Listed records |

_ _ _ _ _ _ _

/-- The half that DISP latches: half-transfer wins over full-transfer, and without either the old one stays (R163). -/
def entryHalf : Half := if s.rxFlags.ht then 0 else if s.rxFlags.tc then 1 else s.readyHalf

/-- DISP's entry up to the handoff, the four causes together (R161 to R164). -/
theorem dispHandoff_eq : dispHandoff s = { s with
    rxFlags := ⟨false, false, false, false⟩
    teCount := if s.rxFlags.te then satInc s.teCount else s.teCount
    dmeCount := if s.rxFlags.dme then satInc s.dmeCount else s.dmeCount
    readyHalf := entryHalf s
    dispHalf := entryHalf s
    dispBlock := s.rxFlags.ht || s.rxFlags.tc } := by
  simp only [dispHandoff, takeRxTe_eq, takeRxDme_eq, takeRxTc_eq, takeRxHt_eq, Bool.or_false]
  rfl

/-- TXH, both causes together (R177). -/
theorem txh_eq : txh s = { s with
    txFlags := ⟨false, false⟩
    teCount := if s.txFlags.te then satInc s.teCount else s.teCount
    dmeCount := if s.txFlags.dme then satInc s.dmeCount else s.dmeCount } := by
  rw [txh, takeTxTe_eq, takeTxDme_eq]

theorem recoveryStart_of_nil {p : Params} (h : p.cfeSeq = []) : recoveryStart p = .teardown := by
  simp only [recoveryStart, h, beginCodec]

/-- The recovery sequence begins with the first transaction of `CFE_SEQ` (R121, R184). -/
theorem recoveryStart_of_cons {p : Params} {e : Byte × Byte} {rest : List (Byte × Byte)} (h : p.cfeSeq = e :: rest) :
    recoveryStart p = .correct ⟨⟨.write p.codecAddr e.1 e.2, .start, .request, 0⟩, rest⟩ := by
  simp only [recoveryStart, h, beginCodec, beginTxn]

/-- The underrun test in items: more of them since the last sample than the double buffer holds (R172, R173). -/
theorem underrun_iff : deltaBytes s > s.params.dbufBytesRx ↔ s.rxProgress - s.lastProgress > s.params.nRx := by
  rw [deltaBytes, Params.dbufBytesRx, Nat.mul_comm]
  exact Nat.mul_lt_mul_right (by decide)

theorem noteUnderrun_eq : noteUnderrun s = { s with
    underrunFlag := s.underrunFlag || decide (s.rxProgress - s.lastProgress > s.params.nRx)
    underrunCount :=
      if s.rxProgress - s.lastProgress > s.params.nRx then satInc s.underrunCount else s.underrunCount } := by
  simp only [noteUnderrun, underrun_iff]
  by_cases hover : s.rxProgress - s.lastProgress > s.params.nRx
  · simp only [if_pos hover, decide_eq_true hover, Bool.or_true]
  · simp only [if_neg hover, decide_eq_false hover, Bool.or_false]

end

/-! ### The obligations -/

/-- Settles O46, by whether a block event was found: the callback is invoked, or DISP returns. -/
theorem dispatcherEntry : Obligations.DispatcherEntry := by
  rintro s block half hidle hirq hnormal rfl rfl
  rw [take_of_enabled ((enabled_dispEntry_iff s).2 ⟨hidle, hirq⟩), act]
  have hcases := dispEntry_cases s
  rw [dispHandoff_eq] at hcases
  rcases hcases with ⟨hpend, -⟩ | ⟨-, hblock, e⟩ | ⟨-, hblock, e⟩
  · exact absurd hpend hnormal
  · rw [e, show (s.rxFlags.ht || s.rxFlags.tc) = true from hblock]
    rfl
  · rw [e, show (s.rxFlags.ht || s.rxFlags.tc) = false from hblock]
    rfl

/-- Settles O47: after the handoff only the branch of a pending frame error is left, and the sequence begins by whether
`CFE_SEQ` is empty. -/
theorem pendingFrameErrorStartsRecovery : Obligations.PendingFrameErrorStartsRecovery := by
  rintro s half hidle hirq hpend rfl
  rw [take_of_enabled ((enabled_dispEntry_iff s).2 ⟨hidle, hirq⟩), act]
  have hcases := dispEntry_cases s
  rw [dispHandoff_eq] at hcases
  rcases hcases with ⟨-, e⟩ | ⟨hne, -⟩ | ⟨hne, -⟩
  · rw [e, beginRecovery]
    cases hseq : s.params.cfeSeq with
    | nil =>
      rw [recoveryStart_of_nil hseq]
      rfl
    | cons c rest =>
      rw [recoveryStart_of_cons hseq]
      rfl
  · exact absurd hpend hne
  · exact absurd hpend hne

/-- Settles O48: the exit step is the underrun test, then the sample of `rx_progress` and the return. -/
theorem dispatcherExit : Obligations.DispatcherExit := by
  intro s hcallback
  have hen : enabled .dispExit s = true := decide_eq_true hcallback
  rw [take_of_enabled hen, act, dispExit_eq, Function.comp_apply, noteUnderrun_eq]
  rfl

/-- Settles O50: each handler is enabled when its line is the first that requests, and its step is its whole effect. -/
theorem errorHandlers : Obligations.ErrorHandlers := by
  intro s hidle hrx
  constructor
  · intro htx
    rw [take_of_enabled ((enabled_txh_iff s).2 ⟨hidle, hrx, htx⟩), act, txh_eq]
  · intro htx hfe
    rw [take_of_enabled ((enabled_feh_iff s).2 ⟨hidle, hrx, htx, hfe⟩), act, feh]

end Sys2Proof.Machine

/-! PROOFS. The recovery sequence from DISP's entry to either of its ends: a willing environment brings the stream back,
and a PLL that never locks leaves the block faulted (R183 to R190, R192, R215). -/

namespace Sys2Proof.Machine

/-! ### What the invariant gives -/

/-- A supported rate has its row of `CLOCK_TABLE` (R7, R8). -/
theorem exists_rateClock (p : Params) {rate : BitVec 24} (h : (rateOf rate).isSome = true) :
    ∃ clk, RateClock p rate clk := by
  rcases (rateOf_isSome_iff rate).1 h with hrate | hrate | hrate
  · exact ⟨_, .inl ⟨hrate, rfl⟩⟩
  · exact ⟨_, .inr (.inl ⟨hrate, rfl⟩)⟩
  · exact ⟨_, .inr (.inr ⟨hrate, rfl⟩)⟩

/-- The engine is idle while the block runs and DISP does not recover (R110, R111). -/
theorem Inv.bus_idle_of_running {s : State} (h : Inv s) (hphase : s.dispPhase ≠ .recover)
    (hrun : s.runState = .running) : s.cbWait = none ∧ s.cbSr = 0 :=
  h.engineFits_none (h.fg_idle_of_running hrun).1 hphase

/-! ### DISP runs the procedures of the sequence -/

theorem continueRecovery_eq_mapProcs (k : RecoveryProc) :
    continueRecovery k = mapProcs id id (fun _ => some k) := rfl

section
variable {t : State} (k : RecoveryProc)

theorem take_disp_continueRecovery (hphase : t.dispPhase = .recover) :
    take .disp (continueRecovery k t) = .next (recoveryStepAt k (continueRecovery k t)) :=
  take_disp (s := continueRecovery k t) hphase rfl

theorem take_pllLock_continueRecovery (hlock : t.pllLocked = false) :
    take .pllLock (continueRecovery k t) = .next (continueRecovery k (pllLock t)) :=
  take_of_enabled ((enabled_pllLock_iff (continueRecovery k t)).2 hlock)

theorem take_cbAck_continueRecovery (b : Byte) (hen : cbAckEnabled t = true) :
    take (.cbAck b) (continueRecovery k t) = .next (continueRecovery k (cbAck b t)) := by
  obtain ⟨x, hx, -⟩ := (cbAckEnabled_iff t).1 hen
  rw [take_of_enabled (m := .cbAck b) (s := continueRecovery k t) hen, act, cbAck_of_wait b hx,
    cbAck_of_wait (s := continueRecovery k t) b hx]
  rfl

end

/-- DISP runs `correct_frame_error` in step (a) (R184, R190). -/
theorem disp_runs_correct : Runs .disp (·.dispPhase = .recover) codecStep settleCorrect where
  take_step c t hphase := by
    rw [settleCorrect, take_disp_continueRecovery _ hphase, recoveryStepAt, continueRecovery_eq_mapProcs,
      codecStep_mapProcs]
    cases codecStep c t <;> rfl
  take_pllLock c _ := take_pllLock_continueRecovery (.correct c)
  take_cbAck c _ := take_cbAck_continueRecovery (.correct c)

/-- DISP runs `do_setup` in step (c) (R186, R190). -/
theorem disp_runs_setup (rate : BitVec 24) :
    Runs .disp (·.dispPhase = .recover) (setupStep rate) (settleRecoverySetup rate) where
  take_step pos t hphase := by
    rw [settleRecoverySetup, take_disp_continueRecovery _ hphase, recoveryStepAt, continueRecovery_eq_mapProcs,
      setupStep_mapProcs]
    cases setupStep rate pos t <;> rfl
  take_pllLock pos _ := take_pllLock_continueRecovery (.setup rate pos)
  take_cbAck pos _ := take_cbAck_continueRecovery (.setup rate pos)

/-! ### Steps (a) and (b), and the reprogramming of the PLL -/

/-- `s` once DISP has found its causes and consumed the pending frame error (R161 to R164, R183). -/
def recoveryEntered (s : State) : State :=
  { s with
    rxFlags := ⟨false, false, false, false⟩
    teCount := if s.rxFlags.te then satInc s.teCount else s.teCount
    dmeCount := if s.rxFlags.dme then satInc s.dmeCount else s.dmeCount
    readyHalf := entryHalf s
    dispHalf := entryHalf s
    dispBlock := s.rxFlags.ht || s.rxFlags.tc
    recState := .recovering
    runState := .faulted
    dispPhase := .recover }

/-- `s` after step (a): `CFE_SEQ` is written to the codec (R121, R184). -/
def frameErrorCorrected (s : State) : State :=
  { recoveryEntered s with cbTrace := s.cbTrace ++ codecFrames s.params s.params.cfeSeq }

/-- `s` after step (b), with the PLL reprogrammed by the beginning of step (c): nothing streams and nothing is
unmasked (R102, R137, R185, R186). -/
def recoveryReset (s : State) (clk : ClockParams) : State :=
  { recoveryEntered s with
    cbTrace := s.cbTrace ++ codecFrames s.params s.params.cfeSeq
    rxLineEn := false
    txLineEn := false
    feLineEn := false
    txFlags := ⟨false, false⟩
    feStatus := false
    busEn := false
    extRxEn := false
    rxEn := false
    txEn := false
    clocksOn := false
    runState := if s.cfgValid then .configured else .uninitialized
    cbClkOn := false
    cfgClk := clk
    pllLocked := false }

theorem recoveryReset_eq (s : State) (clk : ClockParams) :
    recoveryReset s clk = { recoveryTeardown (frameErrorCorrected s) with cfgClk := clk, pllLocked := false } := rfl

/-- The sequence begins where `CFE_SEQ` does (R121, R184). -/
theorem beginRecovery_eq (t : State) :
    beginRecovery t = settleCorrect (codecFrom t.params t.params.cfeSeq
      { t with recState := .recovering, runState := .faulted, dispPhase := .recover }) := by
  rw [beginRecovery, recoveryStart, codecFrom]
  cases beginCodec t.params t.params.cfeSeq <;> rfl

_ _ _ _ _ _ _

Your task |
Starting at the line that contains "continueRecovery k = mapProcs" and stopping after the line that contains "take (.cbAck b)", write out every line exactly as it appears above, and no other line.

Answer to the exercise |
    continueRecovery k = mapProcs id id (fun _ => some k) := rfl

section
variable {t : State} (k : RecoveryProc)

theorem take_disp_continueRecovery (hphase : t.dispPhase = .recover) :
    take .disp (continueRecovery k t) = .next (recoveryStepAt k (continueRecovery k t)) :=
  take_disp (s := continueRecovery k t) hphase rfl

theorem take_pllLock_continueRecovery (hlock : t.pllLocked = false) :
    take .pllLock (continueRecovery k t) = .next (continueRecovery k (pllLock t)) :=
  take_of_enabled ((enabled_pllLock_iff (continueRecovery k t)).2 hlock)

theorem take_cbAck_continueRecovery (b : Byte) (hen : cbAckEnabled t = true) :
    take (.cbAck b) (continueRecovery k t) = .next (continueRecovery k (cbAck b t)) := by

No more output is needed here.